theorem onRestore (h : Closed P) (p : Part) (b : Bay) (s : Slot) (e : Entry) (r : Report) (hp : P p) :
    P (p.onRestore b s e r) := by
  unfold Part.onRestore
  extract_lets member1 p2 p3
  clear_value member1
  have hp2 : P p2 := by
    unfold p2
    repeat' first
      | with_reducible assumption
      | (with_reducible refine h.bay _ _ _ (fun _ => ⟨rfl, rfl, rfl, rfl, rfl⟩) ?_)
  clear_value p2
  have hp3 : P p3 := by
    unfold p3
    repeat' first
      | with_reducible assumption
      | (with_reducible refine h.bay _ _ _ (fun _ => ⟨rfl, rfl, rfl, rfl, rfl⟩) ?_)
      | with_reducible apply h.ctx
      | with_reducible apply h.later
      | split
  clear_value p3
  repeat' first
    | with_reducible assumption
    | (with_reducible refine h.bay _ _ _ (fun _ => ⟨rfl, rfl, rfl, rfl, rfl⟩) ?_)
    | with_reducible apply h.ctx
    | with_reducible apply h.later

theorem measure (h : Closed P) (p : Part) (b : Bay) (s : Slot) (need : Nat) (windows : List PointWindow) (hp : P p) :
    P (p.measure b s need windows) := by
  unfold Part.measure
  extract_lets tol1
  clear_value tol1
  repeat' first
    | with_reducible assumption
    | with_reducible apply h.work

theorem isolationTest (h : Closed P) (p : Part) (b : Bay) (s : Slot) (hp : P p) :
    P (p.isolationTest b s) := by
  unfold Part.isolationTest
  repeat' first
    | with_reducible assumption
    | with_reducible apply h.work
    | with_reducible apply h.measure
    | with_reducible apply h.enterApply
    | split

theorem recoverDecided (h : Closed P) (p : Part) (b : Bay) (s : Slot) (failed : Bool) (time : Option Nat) (hp : P p) :
    P (p.recoverDecided b s failed time) := by
  unfold Part.recoverDecided
  extract_lets p1
  have hp1 : P p1 := by
    unfold p1
    repeat' first
      | with_reducible assumption
      | with_reducible apply h.ctx
  clear_value p1
  repeat' first
    | with_reducible assumption
    | with_reducible apply h.ctx
    | with_reducible apply h.enterRelease

theorem requestBus (h : Closed P) (p : Part) (b : Bay) (s : Slot) (hp : P p) : P (p.requestBus b s) :=
  h.arbiter p _ (Part.ArbiterOnly.requestBus p b s) (fun hg => hg.requestBus b s) hp

theorem limitRead (h : Closed P) (p : Part) (b : Bay) (s : Slot) (reported : Option Nat) (hp : P p) :
    P (p.limitRead b s reported) := by
  unfold Part.limitRead
  extract_lets p1
  have hp1 : P p1 := by
    unfold p1
    repeat' first
      | with_reducible assumption
      | with_reducible apply h.ctx
  clear_value p1
  repeat' first
    | with_reducible assumption
    | with_reducible apply h.ctx
    | with_reducible apply h.work
    | with_reducible apply h.requestBus

theorem onStatus (h : Closed P) (p : Part) (b : Bay) (s : Slot) (data : List Byte) (hp : P p) :
    P (p.onStatus b s data) := by
  unfold Part.onStatus
  extract_lets mask1
  clear_value mask1
  repeat' first
    | with_reducible assumption
    | with_reducible apply h.notIsolated
    | with_reducible apply h.isolationTest
    | split

theorem onTrim (h : Closed P) (p : Part) (b : Bay) (s : Slot) (hp : P p) : P (p.onTrim b s) := by
  unfold Part.onTrim
  extract_lets c q
  have hq : P q := by
    unfold q
    split
    · exact h.chan _ _ _ (fun hk => hk) hp
    · exact hp
  clear_value c q
  split
  · exact h.startSpan _ _ _ _ _ (h.work _ _ _ _ hq)
  · exact hp

theorem watchPowerGood (h : Closed P) (p : Part) (b : Bay) (s : Slot) (hp : P p) :
    P (p.watchPowerGood b s) := by
  unfold Part.watchPowerGood
  repeat' first
    | with_reducible assumption
    | with_reducible apply h.work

######

If a line in the data above holds the string "need", report that line.

Answer space
theorem measure (h : Closed P) (p : Part) (b : Bay) (s : Slot) (need : Nat) (windows : List PointWindow) (hp : P p) :
    P (p.measure b s need windows) := by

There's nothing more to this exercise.